Hal stopped walking and turned to face the younger man, debating whether to strangle him or just punch him in the nose. “You’re exasperating, you know that? You’re the only one of us who is gay. You know how to be gay. We don’t know how to be gay.”
“Everybody knows how to be gay. You just like people with the same junk as you.” Damian eyed his attire. “Of course we generally dress better, but there’s an apocalypse going on so everybody gets a pass on fashion.”
Hal released a frustrated sigh as he scrubbed his hand down his face and silently did a ten-count. “Damian… I can appreciate the fact that what they are doing to Leah is scary to you, but if we can’t find her and we need someone to be taken to the same place where they are keeping the gay people so that we can find her it makes logical sense that the gay person in the group be that person. We don’t want them knowing that we’re aware they are doing conversion therapy here so we can’t look as if we are trying to get taken back there on purpose. It has to be authentic. You have to do it.”

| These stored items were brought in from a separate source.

-- ==== Sys2Proof/Laws/HostScript.lean ====
section
/-! SUPPORT. The run of a host program: it is a list of actions of 70_reset_and_hazards.md R263, `wait` polls while BUSY = 1
and ends at the first poll that returns BUSY = 0 (30_encoding.md R80). -/

namespace Sys2Proof.Machine

/-- Two lists of actions in a row. -/
theorem actAll_append (as bs : List HostAction) (s : State) :
    actAll (as ++ bs) s =
      match actAll as s with
      | .next t => actAll bs t
      | .fault f => .fault f
      | .refused r => .refused r := by
  induction as generalizing s with
  | nil => rfl
  | cons a as ih =>
    simp only [List.cons_append, actAll]
    cases act a s with
    | next t => exact ih t
    | fault f => rfl
    | refused r => rfl

/-- Everything the run of a host program can do is some list of actions. -/
theorem runHost_actAll (sched : List (List GapEvent)) (prog left : List HostStmt) (s u : State)
    (h : runHost sched prog s = .next (u, left)) : ∃ acts, actAll acts s = .next u := by
  induction sched generalizing prog s with
  | nil =>
    simp only [runHost, Host.Outcome.next.injEq, Prod.mk.injEq] at h
    exact ⟨[], by simp [actAll, h.1]⟩
  | cons evs sched ih =>
    cases prog with
    | nil =>
      simp only [runHost, Host.Outcome.next.injEq, Prod.mk.injEq] at h
      exact ⟨[], by simp [actAll, h.1]⟩
    | cons stmt rest =>
      simp only [runHost] at h
      split at h
      · next t ht =>
        obtain ⟨acts, ha⟩ := ih _ _ h
        exact ⟨_ ++ acts, by rw [actAll_append, ht]; exact ha⟩
      · cases h
      · cases h

/-- A read of STATUS returns STATUS, in every state (70_reset_and_hazards.md R258). -/
theorem act_rdStatus (s : State) :
    act (rdReg s.params .status) s =
      .next { s with readLog := (s.params.coreBase + 0x08, s.status &&& statusMask) :: s.readLog } := by
  have h1 : s.params.coreBase + 8 < s.params.coreBase + 12288 := by omega
  have h2 : s.params.coreBase < s.params.coreBase + 8 + 4 := by omega
  simp [act, rdReg, Reg.offset, State.hostRead, touchesWindow, accessDefined, BusWidth.bytes, h1, h2, busTarget, allRegs,
    State.busRead, unspecifiedWhileBusy, State.targetRead, State.regRead]

theorem statusBusy_masked (st : Word) : statusBusy (st &&& statusMask) = statusBusy st := by
  simp [statusBusy, statusMask]

/-- One poll of `wait`: the loop goes on exactly when BUSY = 1. -/
theorem runHost_wait (sched : List (List GapEvent)) (rest : List HostStmt) (s : State) :
    runHost ([] :: sched) (.wait :: rest) s =
      runHost sched (if statusBusy s.status then .wait :: rest else rest)
        { s with readLog := (s.params.coreBase + 0x08, s.status &&& statusMask) :: s.readLog } := by
  simp only [runHost, List.map_nil, List.nil_append, HostStmt.action, actAll, act_rdStatus, HostStmt.after, lastReadBusy,
    statusBusy_masked]

/-- A reset ends the loop at the next poll (70_reset_and_hazards.md R251). -/
theorem runHost_wait_reset (sched : List (List GapEvent)) (rest : List HostStmt) (s : State) :
    runHost ([.reset] :: sched) (.wait :: rest) s =
      runHost sched rest { s.resetEvent with readLog := (s.params.coreBase + 0x08, 0) :: s.readLog } := by
  have h : actAll [.reset, rdReg s.params .status] s =
      .next { s.resetEvent with readLog := (s.params.coreBase + 0x08, 0) :: s.readLog } := by
    have := act_rdStatus s.resetEvent
    simp only [actAll]
    rw [show act .reset s = .next s.resetEvent from rfl]
    simp only
    rw [show s.params = s.resetEvent.params from rfl, this]
    simp [State.resetEvent, State.resetWith, statusMask]
  simp only [runHost, List.map_cons, List.map_nil, GapEvent.action, List.cons_append, List.nil_append, HostStmt.action, h,
    HostStmt.after, lastReadBusy]
  rfl

end Sys2Proof.Machine
end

“I’ll be gay if you two will stop arguing about it,” Elijah said.
Damian eyed the teen. “They’d never buy it.”
Elijah frowned. “Why? All I gotta do is say I like other dudes, right?”
Damian chuckled. “Honey, no offense but you are about the most boring, straightest, whitest-looking teenaged boy I’ve ever seen.”
“I’m Mexican.”
“I know.”
The teenager’s frown intensified as he turned confused eyes to Hal, seeking explanation. Hal just shrugged. Damian was a trial sometimes.

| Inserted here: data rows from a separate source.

-- ==== Sys2Proof/Tests/Slice0.lean ====
section
/-! SUPPORT. Tests: the ill-formed commands, parameters and memories that each check refuses; a word written out from
30_encoding.md R79 or 95_test_vectors.md section 2.1 for every command; one step of each command on the vectors of
95_test_vectors.md; and, for each statement with hypotheses, states and operands that meet them (`witness_`). -/

namespace Sys2Proof.Tests

open Sys2Proof Sys2Proof.Machine

/-! ### Well-formedness: each check refuses an ill-formed term -/

/-- A legal filling of the fields, GET_R.S.F b1 (0x78 in 95_test_vectors.md section 2.1). -/
theorem test_wf_legal : CmdFields.legal ⟨8, true, true, true, false, 0⟩ = true := by decide
theorem test_wf_reserved_op : CmdFields.legal ⟨10, false, false, false, false, 0⟩ = false := by decide
theorem test_wf_reserved_bits : CmdFields.legal ⟨4, false, false, false, false, 1⟩ = false := by decide
theorem test_wf_unused_s : CmdFields.legal ⟨4, true, false, false, false, 0⟩ = false := by decide
theorem test_wf_unused_f : CmdFields.legal ⟨1, false, true, false, false, 0⟩ = false := by decide
theorem test_wf_unused_slot : CmdFields.legal ⟨0, false, false, true, false, 0⟩ = false := by decide
theorem test_wf_unused_ep : CmdFields.legal ⟨8, false, false, false, true, 0⟩ = false := by decide
/-- The ranges of 00_scope.md R9, at their ends and one past them. -/
theorem test_params_wf : (⟨16, 8, 0⟩ : Params).wf = true ∧ (⟨1024, 1024, 0⟩ : Params).wf = true ∧
    (⟨15, 8, 0⟩ : Params).wf = false ∧ (⟨1025, 8, 0⟩ : Params).wf = false ∧
    (⟨16, 7, 0⟩ : Params).wf = false ∧ (⟨16, 1025, 0⟩ : Params).wf = false := by decide
/-- A memory out of order, and one with an address twice, are not canonical. -/
theorem test_memory_wf : Memory.wf [(0x1000, 1), (0x1001, 0)] ∧ ¬ Memory.wf [(0x1001, 1), (0x1000, 0)] ∧
    ¬ Memory.wf [(0x1000, 1), (0x1000, 0)] := by decide

/-! ### Decoding: a word written out for every command -/

/-- What the decoder reads from a 32-bit row word. -/
def dec (w : Nat) : Option Instr := decodeTableWord 32 w

/-- Words of 30_encoding.md R79 and 95_test_vectors.md section 2.1, bit by bit: RES, EP SLOT F S, OP. -/
theorem test_decode_control : dec 0b000000000000000000000000_0000_0000 = some .nop := by decide
theorem test_decode_encode : dec 0b000000000000000000000000_0000_0001 = some (.encodeU .b0) ∧
    dec 0b000000000000000000000000_0101_0001 = some (.encodeS .b1) := by decide
theorem test_decode_getEp : dec 0b000000000000000000000000_1000_0010 = some (.getEpU .b0 .e1) ∧
    dec 0b000000000000000000000000_1101_0010 = some (.getEpS .b1 .e1) := by decide
theorem test_decode_setEp : dec 0b000000000000000000000000_1000_0011 = some (.setEpU .b0 .e1) ∧
    dec 0b000000000000000000000000_0101_0011 = some (.setEpS .b1 .e0) := by decide
theorem test_decode_idx : dec 0b000000000000000000000000_0100_0100 = some (.getIdx .b1) ∧
    dec 0b000000000000000000000000_0100_0101 = some (.setIdx .b1) ∧
    dec 0b000000000000000000000000_0000_0110 = some (.getIdxXY .b0) ∧
    dec 0b000000000000000000000000_0100_0111 = some (.setIdxXY .b1) := by decide
theorem test_decode_getR : dec 0b000000000000000000000000_0000_1000 = some (.getRUI .b0) ∧
    dec 0b000000000000000000000000_0010_1000 = some (.getRUF .b0) ∧
    dec 0b000000000000000000000000_0001_1000 = some (.getRSI .b0) ∧
    dec 0b000000000000000000000000_0111_1000 = some (.getRSF .b1) := by decide
theorem test_decode_getRValues : dec 0b000000000000000000000000_0000_1001 = some (.getRValuesUI .b0) ∧
    dec 0b000000000000000000000000_0110_1001 = some (.getRValuesUF .b1) ∧
    dec 0b000000000000000000000000_0001_1001 = some (.getRValuesSI .b0) ∧
    dec 0b000000000000000000000000_0011_1001 = some (.getRValuesSF .b0) := by decide
/-- The illegal words of 95_test_vectors.md section 2.1. -/
theorem test_decode_illegal :
    ([0x21, 0x81, 0x14, 0x24, 0xB8, 0x0A, 0x0B, 0x0C, 0x0D, 0x0E, 0x0F, 0x100, 0x80000001, 0x10].map dec).all (· == none) =
      true := by decide
theorem test_encode_words : encode (.getEpS .b1 .e1) = 0x000000D2 ∧ encode (.setIdxXY .b1) = 0x00000047 ∧
    encode (.getRValuesUF .b1) = 0x00000069 := by decide

/-! ### Small states -/

/-- After reset, with these argument registers and this BLOCK[0]. -/
def st (a0 a1 a3 : Word) (b : Block) : State :=
  { State.reset with live := { Args.reset with arg0 := a0, arg1 := a1, arg3 := a3 }, block0 := b }

/-- After reset, with both buffers present: SRC 64 words from 0, OUT `dlen` words from `dbase`. -/
def buf (a0 a1 a2 dbase dlen : Word) (b : Block) : State :=
  { State.reset with
    live := { Args.reset with
      arg0 := a0, arg1 := a1, arg2 := a2, bufcfg := 3, srcLen := 64, dstBase := dbase, dstLen := dlen }
    block0 := b }

/-- The state with words written to SRC from index `j` on. -/
def withSrc (s : State) : Nat → List Word → State
  | _, [] => s
  | j, w :: ws => withSrc { s with mem := s.mem.writeWord (srcOffset j) w } (j + 1) ws

/-- The step that completes a command word just issued. -/
def run (w : Nat) (s : State) : Host.Outcome State Fault Refusal := step (s.withFetchWord 32 w)

/-- What a next state shows; nothing where there is none. -/
def see {α : Type} (o : Host.Outcome State Fault Refusal) (f : State → α) : Option α :=
  match o with
  | .next t => some (f t)
  | .fault _ => none
  | .refused _ => none

/-- The fault, where there is one. -/
def faultOf (o : Host.Outcome State Fault Refusal) : Option Fault :=
  match o with
  | .next _ => none
  | .fault e => some e
  | .refused _ => none

/-- RESULT and STATUS. -/
def resStatus (t : State) : Word × Word := (t.result, t.status)
/-- BLOCK[0] and STATUS. -/
def blkStatus (t : State) : Block × Word := (t.block0, t.status)
/-- BLOCK[0] and ENC_INFO. -/
def blkInfo (t : State) : Block × Word := (t.block0, t.encInfo)
/-- The words OUT[j] to OUT[j+7], and STATUS. -/
def outs (j : Nat) (t : State) : List Word × Word :=
  ((List.range 8).map (fun k => t.readWord (outOffset (j + k))), t.status)

/-- The block of vector E1. -/
def e1Block : Block := 0xE4DB246DA406EB13

/-! ### One step of each command (95_test_vectors.md) -/

/-- 43_control.md R200: the example from STATUS = 0x36. -/
theorem test_nop : see (run 0x00 { State.reset with status := 0x36 }) (·.status) = some 0x02 := by decide
theorem test_getEpU : see (run 0x82 (st 0 0 0 e1Block)) resStatus = some (0x000000EB, 0x02) ∧
    see (run 0x02 (st 0 0 0 0x80)) resStatus = some (0x00000080, 0x02) := by decide
theorem test_getEpS : see (run 0x92 (st 0 0 0 e1Block)) resStatus = some (0xFFFFFFEB, 0x02) ∧
    see (run 0x12 (st 0 0 0 0x80)) resStatus = some (0xFFFFFF81, 0x02) := by decide
theorem test_setEpU : see (run 0x83 (st 0 0 200 0)) blkStatus = some (0xC800, 0x02) ∧
    see (run 0x03 (st 0 0 0xFFFFFFFF 0)) blkStatus = some (0, 0x22) := by decide
theorem test_setEpS : see (run 0x13 (st 0 0 0xFFFFFF80 0)) blkStatus = some (0x81, 0x02) ∧
    see (run 0x13 (st 0 0 0xFFFFFF7F 0)) blkStatus = some (0, 0x22) := by decide
theorem test_getIdx : see (run 0x04 (st 13 0 0 e1Block)) resStatus = some (1, 0x02) ∧
    see (run 0x04 (st 16 0 0 e1Block)) resStatus = some (0, 0x22) := by decide
theorem test_setIdx : see (run 0x05 (st 7 0 0 0xFFFFFFFFFFFFFFFF)) blkStatus = some (0xFFFFFF1FFFFFFFFF, 0x02) ∧
    see (run 0x05 (st 3 0 8 0)) blkStatus = some (0, 0x22) := by decide
theorem test_getIdxXY : see (run 0x06 (st 3 1 0 e1Block)) resStatus = some (3, 0x02) ∧
    see (run 0x06 (st 4 0 0 e1Block)) resStatus = some (0, 0x22) := by decide
theorem test_setIdxXY : see (run 0x07 (st 1 2 3 0)) blkStatus = some (0x0000180000000000, 0x02) ∧
    see (run 0x07 (st 0 4 1 0)) blkStatus = some (0, 0x22) := by decide
/-- Slot 4 of (200, 100), and slot 8, which is out of range. -/
theorem test_getRUI : see (run 0x08 (st 4 0 0 0x64C8)) resStatus = some (157, 0x02) ∧
    see (run 0x08 (st 8 0 0 0x64C8)) resStatus = some (0, 0x22) := by decide
/-- The one-ulp deviation of (1, 1), slot 3, and slot 4 of (19, 235). -/
theorem test_getRUF : see (run 0x28 (st 3 0 0 0x0101)) resStatus = some (0x3B808082, 0x02) ∧
    see (run 0x28 (st 4 0 0 e1Block)) resStatus = some (0x3F152EC9, 0x02) := by decide +kernel
/-- Division toward zero at (-5, -6), and the remap at raw 0x80, 0x81. -/
theorem test_getRSI : see (run 0x18 (st 7 0 0 0xFAFB)) resStatus = some (0xFFFFFFFB, 0x02) ∧
    see (run 0x18 (st 6 0 0 0x8180)) resStatus = some (0xFFFFFF81, 0x02) := by decide
/-- Slot 2 of (127, -127) and of (-100, 100). -/
theorem test_getRSF : see (run 0x38 (st 2 0 0 0x817F)) resStatus = some (0x3F36DB6E, 0x02) ∧
    see (run 0x38 (st 2 0 0 0x649C)) resStatus = some (0xBEF1E3C6, 0x02) := by decide +kernel
/-- Program P3: DST_BASE 4, DST_LEN 10, offset 2 and offset 3. -/
theorem test_getRValuesUI :
    see (run 0x09 (buf 2 0 0 4 10 e1Block)) (outs 6) = some ([19, 235, 62, 105, 148, 191, 0, 255], 0x02) ∧
    see (run 0x09 (buf 3 0 0 4 10 e1Block)) (·.status) = some 0x22 := by decide
/-- The last words of OUT, and the missing buffer before the offset. -/
theorem test_getRValuesUF :
    see (run 0x29 (buf 0 0 0 56 8 e1Block)) (outs 56) =
      some ([0x3D989899, 0x3F6BEBEC, 0x3E79C693, 0x3ED3A06D, 0x3F152EC9, 0x3F408D5A, 0, 0x3F800000], 0x02) ∧
    see (run 0x29 (st 0xFFFFFFFF 0 0 e1Block)) (·.status) = some 0x12 := by decide +kernel
theorem test_getRValuesSI :
    see (run 0x19 (buf 0 0 0 0 8 0x649C)) (outs 0) =
      some ([0xFFFFFF9C, 100, 0xFFFFFFC4, 0xFFFFFFEC, 20, 60, 0xFFFFFF81, 127], 0x02) ∧
    see (run 0x19 (buf 0 0 0 60 8 0x649C)) (·.status) = some 0x22 := by decide
theorem test_getRValuesSF :
    see (run 0x39 (buf 0 0 0 0 8 0x9C64)) (outs 0) =
      some ([0x3F499326, 0xBF499326, 0x3F0FFB63, 0x3EACC746, 0x3DE65F09, 0xBDE65F09, 0xBEACC746, 0xBF0FFB63], 0x02) := by
  decide +kernel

“Also,” Damian said, turning back toward Hal, “have you considered the fact that she’s a woman and I’m a man? They have their whole people-of-opposite-sex-can’t-stay-together-unless-they’re-married-or-related issues here. They probably wouldn’t even put me where she’s at so I’d just be getting myself busted for no damn good reason. Then there’d be two of us to rescue. You would rescue me too, wouldn’t you?”